I am creating a movie database and I have a query that finds movies by their ID and it is working.

public function getMovieById($id) {
        $query = "SELECT * FROM movies WHERE id = ?";
        $paramType = "i";
        $paramValue = array(
            $id
        );
        
        $result = $this->db_handle->runQuery($query, $paramType, $paramValue);
        return $result;
    }

I then tried to make a query that would search for movies by title. So if I entered say "Alien" it would return any movies I own with the word "Alien in title. No matter what I have tried I get nothing returned and no errors.

public function getMovieByTitle ($title) {
        $query = "SELECT * FROM movies WHERE title LIKE ?";
        $paramType = "s";
        $paramValue = array(
            $title
        );

        $result = $this->db_handle->runQuery($query, $paramType, $paramValue);
        return $result;
    }

Any points in the right direction is appreciated

I also tried a function to see if title is being passed by $_POST and it shows it is.

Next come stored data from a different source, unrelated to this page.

-- ==== Sys2Proof/Laws/Ops.lean ====
section
/-! SUPPORT. What each shared operation of Machine/Ops.lean can do, said once. -/

namespace Sys2Proof.Machine

/-! ## Lines -/

namespace OutLines

variable (o : OutLines) (l : Level)

@[simp] theorem set_e_e : (o.set .e l).e = l := rfl
@[simp] theorem set_e_rs : (o.set .e l).rs = o.rs := rfl
@[simp] theorem set_e_d : (o.set .e l).d = o.d := rfl
@[simp] theorem set_rs_e : (o.set .rs l).e = o.e := rfl
@[simp] theorem set_rs_rs : (o.set .rs l).rs = l := rfl
@[simp] theorem set_rs_d : (o.set .rs l).d = o.d := rfl
@[simp] theorem set_d_e (i : Nat) : (o.set (.d i) l).e = o.e := rfl
@[simp] theorem set_d_rs (i : Nat) : (o.set (.d i) l).rs = o.rs := rfl
@[simp] theorem set_d_d (i : Nat) : (o.set (.d i) l).d = o.d.set i l := rfl

@[simp] theorem set_length (p : Line) : (o.set p l).d.length = o.d.length := by cases p <;> simp

/-- A line that was written reads back, if the block has it. -/
theorem get_set_same (p : Line) (h : ∀ i, p = .d i → i < o.d.length) : (o.set p l).get p = l := by
  cases p with
  | e => rfl
  | rs => rfl
  | d i => simp [get, h i rfl]

/-- Every other line keeps its level. -/
theorem get_set_other (p q : Line) (h : q ≠ p) : (o.set p l).get q = o.get q := by
  cases p <;> cases q <;> try (first | rfl | exact absurd rfl h)
  rename_i i j
  have hij : i ≠ j := fun e => h (by rw [e])
  simp [get, hij]

end OutLines

theorem undriven_length (w : BusWidth) : (OutLines.undriven w).d.length = w.lines := by simp [OutLines.undriven]

theorem drive_ok_pinWrite (o : OutLines) (p : Line) (l : Bool) :
    TraceEntry.drive o ⟨.pinWrite p l, .ok⟩ = o.set p (.ofBool l) := rfl

theorem drive_err_pinWrite (o : OutLines) (p : Line) (l : Bool) (e : PinErr) :
    TraceEntry.drive o ⟨.pinWrite p l, .err e⟩ = o.set p .u := rfl

theorem drive_wait (o : OutLines) (d : Duration) (a : PinAnswer) : TraceEntry.drive o ⟨.wait d, a⟩ = o := by
  cases a <;> rfl

theorem drive_length (o : OutLines) (t : TraceEntry) : (t.drive o).d.length = o.d.length := by
  rcases t with ⟨op, a⟩
  cases op <;> cases a <;> simp [TraceEntry.drive]

theorem linesAfter_snoc (w : BusWidth) (tr : List TraceEntry) (t : TraceEntry) :
    linesAfter w (tr ++ [t]) = t.drive (linesAfter w tr) := by simp [linesAfter]

/-! ## Completion -/

namespace State

variable (s : State)

theorem endOp_busy (ph : Phase) : (s.endOp ph).busy = (match ph with | .initSeq => true | .opSeq => true | _ => false) := by
  cases ph <;> rfl

@[simp] theorem phaseAfterStop_idle (op : CurOp) : (s.endOp op.phaseAfterStop).busy = false := by cases op <;> rfl

@[simp] theorem complete_busy : s.complete.busy = false := rfl

theorem complete_eq : s.complete =
    { s with phase := .ready, curOp := .none, seq := [], upc := 0, wrLen := 0#12,
             respLog := s.respLog ++ [.ok s.okCount] } := rfl

theorem completeAtEnd_end (h : s.upc = s.seq.length) : s.completeAtEnd = s.complete := by simp [completeAtEnd, h]

theorem completeAtEnd_inside (h : s.upc ≠ s.seq.length) : s.completeAtEnd = s := by simp [completeAtEnd, h]

/-- Admission of an expansion that is not empty. -/
theorem startOp_cons (op : CurOp) (ph : Phase) (o : MicroOp) (ops : List MicroOp) :
    s.startOp op ph (o :: ops) = { s with curOp := op, phase := ph, seq := o :: ops, upc := 0 } := by
  simp [startOp, completeAtEnd]

/-- Admission of an empty expansion completes at once (R164). -/
theorem startOp_nil (op : CurOp) (ph : Phase) :
    s.startOp op ph [] = { s with curOp := op, phase := ph, seq := [], upc := 0 : State }.complete := by
  simp [startOp, completeAtEnd]

/-- Progress inside the sequence. -/
theorem advance_inside (h : s.upc + 1 ≠ s.seq.length) : s.advance = { s with upc := s.upc + 1 } := by
  simp [advance, completeAtEnd, h]

/-- Progress past the last micro-operation completes the operation. -/
theorem advance_last (h : s.upc + 1 = s.seq.length) : s.advance = { s with upc := s.upc + 1 : State }.complete := by
  simp [advance, completeAtEnd, h]

/-! ## The exception -/

theorem raisePeripheralError_eq (p : Line) (e : PinErr) : s.raisePeripheralError p e =
    { s with out := s.out.set p .u, phase := s.curOp.phaseAfterStop, curOp := .none, seq := [], upc := 0, wrLen := 0#12,
             respLog := s.respLog ++ [.err e] } := rfl

@[simp] theorem raisePeripheralError_busy (p : Line) (e : PinErr) : (s.raisePeripheralError p e).busy = false := by
  show (s.endOp s.curOp.phaseAfterStop).busy = false
  simp

/-! ## One micro-operation -/

/-- Everything one micro-operation can do: a PinWrite the pin set answers ok, one it answers with an error, a Wait, or,
past the end of the sequence, completion. -/
theorem microStep_cases :
    (∃ p l, s.nextOp = some (.pinWrite p l) ∧ s.pinAnswer = .ok ∧
      s.microStep = ((s.afterAnswer.record (.pinWrite p l) .ok).setLine p (.ofBool l)).advance) ∨
    (∃ p l e, s.nextOp = some (.pinWrite p l) ∧ s.pinAnswer = .err e ∧
      s.microStep = (s.afterAnswer.record (.pinWrite p l) (.err e)).raisePeripheralError p e) ∨
    (∃ d, s.nextOp = some (.wait d) ∧ s.microStep = (s.record (.wait d) .ok).advance) ∨
    (s.nextOp = none ∧ s.microStep = s.complete) := by
  rcases h : s.nextOp with _ | op
  · exact .inr (.inr (.inr ⟨rfl, by simp [microStep, h]⟩))
  · cases op with
    | pinWrite p l =>
      rcases ha : s.pinAnswer with _ | e
      · exact .inl ⟨p, l, rfl, rfl, by simp [microStep, h, performPinWrite, ha]⟩
      · exact .inr (.inl ⟨p, l, e, rfl, rfl, by simp [microStep, h, performPinWrite, ha]⟩)
    | wait d => exact .inr (.inr (.inl ⟨d, rfl, by simp [microStep, h, performWait]⟩))

/-- What a micro-operation does with an operation: it goes on with no response and every recorded outcome ok; or it ends
with OK and every recorded outcome ok; or it ends with the error that it recorded (R37, R194). -/
theorem microStep_ends (hb : s.busy = true) : ∃ more, s.microStep.trace = s.trace ++ more ∧
    ((s.microStep.busy = true ∧ s.microStep.respLog = s.respLog ∧ s.microStep.curOp = s.curOp ∧ ∀ t ∈ more, t.outcome = .ok) ∨
     (s.microStep.busy = false ∧ (∃ c, s.microStep.respLog = s.respLog ++ [.ok c]) ∧ ∀ t ∈ more, t.outcome = .ok) ∨
     (s.microStep.busy = false ∧ ∃ e, s.microStep.respLog = s.respLog ++ [.err e] ∧ ∃ t ∈ more, t.outcome = .err e)) := by
  have adv : ∀ (u : State) op, u.busy = true → u.respLog = s.respLog → u.curOp = s.curOp → u.trace = s.trace ++ [⟨op, .ok⟩] →
      ∃ more, u.advance.trace = s.trace ++ more ∧
        ((u.advance.busy = true ∧ u.advance.respLog = s.respLog ∧ u.advance.curOp = s.curOp ∧ ∀ t ∈ more, t.outcome = .ok) ∨
         (u.advance.busy = false ∧ (∃ c, u.advance.respLog = s.respLog ++ [.ok c]) ∧ ∀ t ∈ more, t.outcome = .ok) ∨
         (u.advance.busy = false ∧ ∃ e, u.advance.respLog = s.respLog ++ [.err e] ∧ ∃ t ∈ more, t.outcome = .err e)) := by
    intro u op hu hl ho ht
    by_cases he : u.upc + 1 = u.seq.length
    · rw [advance_last u he, complete_eq]
      exact ⟨_, ht, .inr (.inl ⟨rfl, ⟨_, congrArg (· ++ _) hl⟩, by simp⟩)⟩
    · rw [advance_inside u he]
      exact ⟨_, ht, .inl ⟨hu, hl, ho, by simp⟩⟩
  obtain ⟨p, l, -, -, e⟩ | ⟨p, l, r, -, -, e⟩ | ⟨d, -, e⟩ | ⟨-, e⟩ := s.microStep_cases <;> rw [e]
  · exact adv _ (.pinWrite p l) (by simp [hb]) (by simp) (by simp) (by simp)
  · exact ⟨[⟨.pinWrite p l, .err r⟩], by simp [raisePeripheralError_eq], .inr (.inr ⟨by simp, r, by
      simp [raisePeripheralError_eq], by simp⟩)⟩
  · exact adv _ (.wait d) (by simp [hb]) (by simp) (by simp) (by simp)
  · exact ⟨[], by simp [complete_eq], .inr (.inl ⟨rfl, ⟨_, by rw [complete_eq]⟩, by simp⟩)⟩

/-- A micro-operation neither reads nor writes the inbox. -/
theorem microStep_withInbox (box : List Arrival) :
    ({ s with inbox := box } : State).microStep = { s.microStep with inbox := box } := by
  have after : ({ s with inbox := box } : State).afterAnswer = { s.afterAnswer with inbox := box } := by
    unfold afterAnswer
    cases h : s.answers <;> simp
  have adv : ∀ u : State, ({ u with inbox := box } : State).advance = { u.advance with inbox := box } := by
    intro u
    by_cases e : u.upc + 1 = u.seq.length
    · rw [advance_last u e, advance_last { u with inbox := box } e]; rfl
    · rw [advance_inside u e, advance_inside { u with inbox := box } e]
  unfold microStep
  rw [show ({ s with inbox := box } : State).nextOp = s.nextOp from rfl]
  split
  · unfold performPinWrite
    rw [show ({ s with inbox := box } : State).pinAnswer = s.pinAnswer from rfl, after]
    split
    · exact adv ((s.afterAnswer.record (.pinWrite _ _) .ok).setLine _ _)
    · rfl
  · exact adv (s.record (.wait _) .ok)
  · rfl

/-- What an update may change: a relation that every part of a micro-operation keeps, and so every run of them. -/
structure Keeps (R : State → State → Prop) : Prop where
  refl : ∀ s, R s s
  trans : ∀ {s t u}, R s t → R t u → R s u
  setLine : ∀ s p l, R s (s.setLine p l)
  record : ∀ s op a, R s (s.record op a)
  afterAnswer : ∀ s, R s s.afterAnswer
  respond : ∀ s r, R s (s.respond r)
  endOp : ∀ s ph, R s (s.endOp ph)
  index : ∀ (s : State) n, R s { s with upc := n }

namespace Keeps

variable {R : State → State → Prop} (k : Keeps R)

include k

theorem complete : R s s.complete := k.trans (k.endOp s .ready) (k.respond _ _)

theorem completeAtEnd : R s s.completeAtEnd := by
  unfold State.completeAtEnd
  split
  · exact k.complete s
  · exact k.refl s

theorem advance : R s s.advance := k.trans (k.index s _) (k.completeAtEnd _)

theorem raise (p : Line) (e : PinErr) : R s (s.raisePeripheralError p e) :=
  k.trans (k.trans (k.setLine s p .u) (k.endOp _ _)) (k.respond _ _)

theorem microStep : R s s.microStep := by
  obtain ⟨p, l, -, -, h⟩ | ⟨p, l, e, -, -, h⟩ | ⟨d, -, h⟩ | ⟨-, h⟩ := s.microStep_cases <;> rw [h]
  · exact k.trans (k.trans (k.trans (k.afterAnswer s) (k.record _ _ _)) (k.setLine _ _ _)) (k.advance _)
  · exact k.trans (k.trans (k.afterAnswer s) (k.record _ _ _)) (k.raise _ _ _)
  · exact k.trans (k.record s _ _) (k.advance _)
  · exact k.complete s

theorem microSteps (n : Nat) : R s (s.microSteps n) := by
  induction n generalizing s with
  | zero => exact k.refl s
  | succ n ih =>
    unfold State.microSteps
    split
    · exact k.trans (k.microStep s) (ih _)
    · exact k.refl s

end Keeps

/-- The fields no micro-operation touches: width, configuration, `st.refused`, the inbox. -/
def SameSetting (s t : State) : Prop :=
  t.width = s.width ∧ t.cfgN = s.cfgN ∧ t.cfgId = s.cfgId ∧ t.cfgS = s.cfgS ∧ t.refused = s.refused ∧ t.inbox = s.inbox

theorem keeps_sameSetting : Keeps SameSetting where
  refl _ := ⟨rfl, rfl, rfl, rfl, rfl, rfl⟩
  trans := by
    rintro _ _ _ ⟨a, b, c, d, e, f⟩ ⟨a', b', c', d', e', f'⟩
    exact ⟨a'.trans a, b'.trans b, c'.trans c, d'.trans d, e'.trans e, f'.trans f⟩
  setLine _ _ _ := ⟨rfl, rfl, rfl, rfl, rfl, rfl⟩
  record _ _ _ := ⟨rfl, rfl, rfl, rfl, rfl, rfl⟩
  afterAnswer s := by simp [SameSetting]
  respond _ _ := ⟨rfl, rfl, rfl, rfl, rfl, rfl⟩
  endOp _ _ := ⟨rfl, rfl, rfl, rfl, rfl, rfl⟩
  index _ _ := ⟨rfl, rfl, rfl, rfl, rfl, rfl⟩

theorem microStep_sameSetting : s.SameSetting s.microStep := keeps_sameSetting.microStep s

theorem microSteps_sameSetting (n : Nat) : s.SameSetting (s.microSteps n) := keeps_sameSetting.microSteps s n

@[simp] theorem microSteps_zero : s.microSteps 0 = s := rfl

theorem microSteps_idle (n : Nat) (h : s.busy = false) : s.microSteps n = s := by
  cases n <;> simp [microSteps, h]

theorem microSteps_succ (n : Nat) (h : s.busy = true) : s.microSteps (n + 1) = s.microStep.microSteps n := by
  simp [microSteps, h]

/-- A property that every micro-operation of a busy state keeps holds after any number of them. -/
theorem microSteps_induct {P : State → Prop} (step : ∀ s : State, s.busy = true → P s → P s.microStep) (n : Nat)
    (h : P s) : P (s.microSteps n) := by
  induction n generalizing s with
  | zero => exact h
  | succ n ih =>
    cases hb : s.busy with
    | true => rw [microSteps_succ s n hb]; exact ih _ (step s hb h)
    | false => rw [microSteps_idle s _ hb]; exact h

end State

end Sys2Proof.Machine
end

CodePudding user response：

Passing a value such as 'Alien' to the LIKE operator does not do what you expect.

This predicate...

WHERE title LIKE 'Alien'

... Actually behaves similarly as:

WHERE title = 'Alien'

If you want to seach for titles that contain a given string, you need to use '%', the wildcard character :

WHERE title LIKE '%Alien%'

You can either concatenate the percent sign in your code then inject it in the query, or pass the original value to the query and add the wildcard in SQL:

WHERE title LIKE CONCAT('%', ?, '%')

CodePudding user response：

Concatinate % which works as placeholder for an number of characters in sql in the php code

public function getMovieByTitle ($title) {
        $query = "SELECT * FROM movies WHERE title LIKE ?";
        $paramType = "s";
        $paramValue = array(
          "%".  $title . "%"
        );

        $result = $this->db_handle->runQuery($query, $paramType, $paramValue);
        return $result;
    }